- Opening Delimiter -

-- ==== Sys2Proof/Machine/Tab.lean ====
section
/-!
DEFINITION. Sparse tables in one canonical form: the plain data behind every register window, memory,
store and table of the machine. A table is a list of (key, value) pairs with strictly rising keys that
lists no pair equal to what an unlisted key reads as, so equal tables are equal lists.
-/
namespace Sys2Proof.Machine

/-- A sparse table from numbers to values. A `Tab Byte` is a list of `Host.Cell`s. -/
abbrev Tab (α : Type) := List (Nat × α)

/-- Read a table: `d` says what an unlisted key reads as. -/
def tabGet {α : Type} (d : Nat → α) : Tab α → Nat → α
  | [], a => d a
  | (k, v) :: t, a => if a = k then v else tabGet d t a

/-- Write a table, keeping the canonical form: writing what an unlisted key reads as removes the entry. -/
def tabSet {α : Type} [DecidableEq α] (d : Nat → α) : Tab α → Nat → α → Tab α
  | [], a, v => if v = d a then [] else [(a, v)]
  | (k, w) :: t, a, v =>
    if a = k then (if v = d a then tabSet d t a v else (k, v) :: t)
    else if a < k ∧ v ≠ d a then (a, v) :: (k, w) :: t
    else (k, w) :: tabSet d t a v

/-- The canonical form: every key above `lo` (when given), keys strictly rising, no default listed. -/
def tabWfFrom {α : Type} [DecidableEq α] (d : Nat → α) : Option Nat → Tab α → Bool
  | _, [] => true
  | lo, (k, v) :: t =>
    (match lo with | none => true | some l => decide (l < k)) && decide (v ≠ d k) && tabWfFrom d (some k) t

/-- A table is in canonical form. -/
def tabWf {α : Type} [DecidableEq α] (d : Nat → α) (t : Tab α) : Bool := tabWfFrom d none t

/-- Remove every entry whose key satisfies `p`, so that it reads as unlisted again. -/
def tabDrop {α : Type} (p : Nat → Bool) (t : Tab α) : Tab α := t.filter (fun e => !p e.1)

/-- The keys a table lists, in rising order. -/
def tabKeys {α : Type} (t : Tab α) : List Nat := t.map (fun e => e.1)

/-- Write `vals` at consecutive keys from `a`. -/
def tabSetRange {α : Type} [DecidableEq α] (d : Nat → α) : Tab α → Nat → List α → Tab α
  | t, _, [] => t
  | t, a, v :: vs => tabSetRange d (tabSet d t a v) (a + 1) vs

/-- Read `n` values at consecutive keys from `a`. -/
def tabGetRange {α : Type} (d : Nat → α) (t : Tab α) (a n : Nat) : List α :=
  (List.range n).map (fun i => tabGet d t (a + i))

end Sys2Proof.Machine
end

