-- ==== Sys2Proof/Machine/Regs.lean ====
section
/-!
DEFINITION. The BAR0 registers (R34 and the register rules R7, R68, R116, R117, R150, R174, R208, R210, R248, R272,
R302, R354, R380, R382, R414, R416, R452 to R455, R475, R479, R511, R512): the address of each register, the place of
each of its fields, and the table of access codes, power domains and reset values the spec gives.
-/
namespace Sys2Proof.Machine

/-- A field of a register: its lowest bit and its width. -/
structure Fld where
  lo : Nat
  w  : Nat
  deriving DecidableEq, Repr

/-- The access codes of R10; `rwl` is RW-L. -/
inductive Acc where
  | rw | ro | wo | w1c | w1s | rwl
  deriving DecidableEq, Repr

/-- The three variants of the die (R2). -/
inductive Variant where
  | lzw4480 | lzw4460 | lzw4430
  deriving DecidableEq, Repr

/-- How a field's reset value is given: a number, the register's index (ICU_CTXk_CFG.VECTOR), by variant (R7, R117),
the home bit of an address mask (R425), a port's latency target or flags (R429), or the MSI-X table layout (R68). -/
inductive ResetVal where
  | val (n : Nat)
  | index
  | part
  | caps (lo w : Nat)
  | drcCaps
  | topSlice
  | home (first : Nat)
  | qosTarget
  | qosTop
  | msix
  deriving DecidableEq, Repr

/-- The power domain that holds a register (R486): a fixed one, or the one of the register's unit index. -/
inductive RegDom where
  | fixed (n : Nat)
  | hsq | drc | en | layer | plk | igr
  deriving DecidableEq, Repr

/-- One field of the register table. -/
structure FldDesc where
  lo  : Nat
  w   : Nat
  acc : Acc
  rst : ResetVal
  deriving DecidableEq, Repr

/-- One row of the register table: `n` units `stride` apart, each with `n2` words `stride2` apart. -/
structure RegDesc where
  base    : Nat
  n       : Nat
  stride  : Nat
  n2      : Nat
  stride2 : Nat
  dom     : RegDom
  flds    : List FldDesc
  deriving DecidableEq, Repr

- Closing Delimiter -

| Requirement |
The records above must be retyped in full, exactly.

| Answer section |
-- ==== Sys2Proof/Machine/Tab.lean ====
section
/-!
DEFINITION. Sparse tables in one canonical form: the plain data behind every register window, memory,
store and table of the machine. A table is a list of (key, value) pairs with strictly rising keys that
lists no pair equal to what an unlisted key reads as, so equal tables are equal lists.
-/
namespace Sys2Proof.Machine

/-- A sparse table from numbers to values. A `Tab Byte` is a list of `Host.Cell`s. -/
abbrev Tab (α : Type) := List (Nat × α)

/-- Read a table: `d` says what an unlisted key reads as. -/
def tabGet {α : Type} (d : Nat → α) : Tab α → Nat → α
  | [], a => d a
  | (k, v) :: t, a => if a = k then v else tabGet d t a

/-- Write a table, keeping the canonical form: writing what an unlisted key reads as removes the entry. -/
def tabSet {α : Type} [DecidableEq α] (d : Nat → α) : Tab α → Nat → α → Tab α
  | [], a, v => if v = d a then [] else [(a, v)]
  | (k, w) :: t, a, v =>
    if a = k then (if v = d a then tabSet d t a v else (k, v) :: t)
    else if a < k ∧ v ≠ d a then (a, v) :: (k, w) :: t
    else (k, w) :: tabSet d t a v

/-- The canonical form: every key above `lo` (when given), keys strictly rising, no default listed. -/
def tabWfFrom {α : Type} [DecidableEq α] (d : Nat → α) : Option Nat → Tab α → Bool
  | _, [] => true
  | lo, (k, v) :: t =>
    (match lo with | none => true | some l => decide (l < k)) && decide (v ≠ d k) && tabWfFrom d (some k) t

/-- A table is in canonical form. -/
def tabWf {α : Type} [DecidableEq α] (d : Nat → α) (t : Tab α) : Bool := tabWfFrom d none t

/-- Remove every entry whose key satisfies `p`, so that it reads as unlisted again. -/
def tabDrop {α : Type} (p : Nat → Bool) (t : Tab α) : Tab α := t.filter (fun e => !p e.1)

/-- The keys a table lists, in rising order. -/
def tabKeys {α : Type} (t : Tab α) : List Nat := t.map (fun e => e.1)

/-- Write `vals` at consecutive keys from `a`. -/
def tabSetRange {α : Type} [DecidableEq α] (d : Nat → α) : Tab α → Nat → List α → Tab α
  | t, _, [] => t
  | t, a, v :: vs => tabSetRange d (tabSet d t a v) (a + 1) vs

/-- Read `n` values at consecutive keys from `a`. -/
def tabGetRange {α : Type} (d : Nat → α) (t : Tab α) (a n : Nat) : List α :=
  (List.range n).map (fun i => tabGet d t (a + i))

end Sys2Proof.Machine
end

-- ==== Sys2Proof/Machine/Regs.lean ====
section
/-!
DEFINITION. The BAR0 registers (R34 and the register rules R7, R68, R116, R117, R150, R174, R208, R210, R248, R272,
R302, R354, R380, R382, R414, R416, R452 to R455, R475, R479, R511, R512): the address of each register, the place of
each of its fields, and the table of access codes, power domains and reset values the spec gives.
-/
namespace Sys2Proof.Machine

/-- A field of a register: its lowest bit and its width. -/
structure Fld where
  lo : Nat
  w  : Nat
  deriving DecidableEq, Repr

/-- The access codes of R10; `rwl` is RW-L. -/
inductive Acc where
  | rw | ro | wo | w1c | w1s | rwl
  deriving DecidableEq, Repr

/-- The three variants of the die (R2). -/
inductive Variant where
  | lzw4480 | lzw4460 | lzw4430
  deriving DecidableEq, Repr

/-- How a field's reset value is given: a number, the register's index (ICU_CTXk_CFG.VECTOR), by variant (R7, R117),
the home bit of an address mask (R425), a port's latency target or flags (R429), or the MSI-X table layout (R68). -/
inductive ResetVal where
  | val (n : Nat)
  | index
  | part
  | caps (lo w : Nat)
  | drcCaps
  | topSlice
  | home (first : Nat)
  | qosTarget
  | qosTop
  | msix
  deriving DecidableEq, Repr

/-- The power domain that holds a register (R486): a fixed one, or the one of the register's unit index. -/
inductive RegDom where
  | fixed (n : Nat)
  | hsq | drc | en | layer | plk | igr
  deriving DecidableEq, Repr

/-- One field of the register table. -/
structure FldDesc where
  lo  : Nat
  w   : Nat
  acc : Acc
  rst : ResetVal
  deriving DecidableEq, Repr

/-- One row of the register table: `n` units `stride` apart, each with `n2` words `stride2` apart. -/
structure RegDesc where
  base    : Nat
  n       : Nat
  stride  : Nat
  n2      : Nat
  stride2 : Nat
  dom     : RegDom
  flds    : List FldDesc
  deriving DecidableEq, Repr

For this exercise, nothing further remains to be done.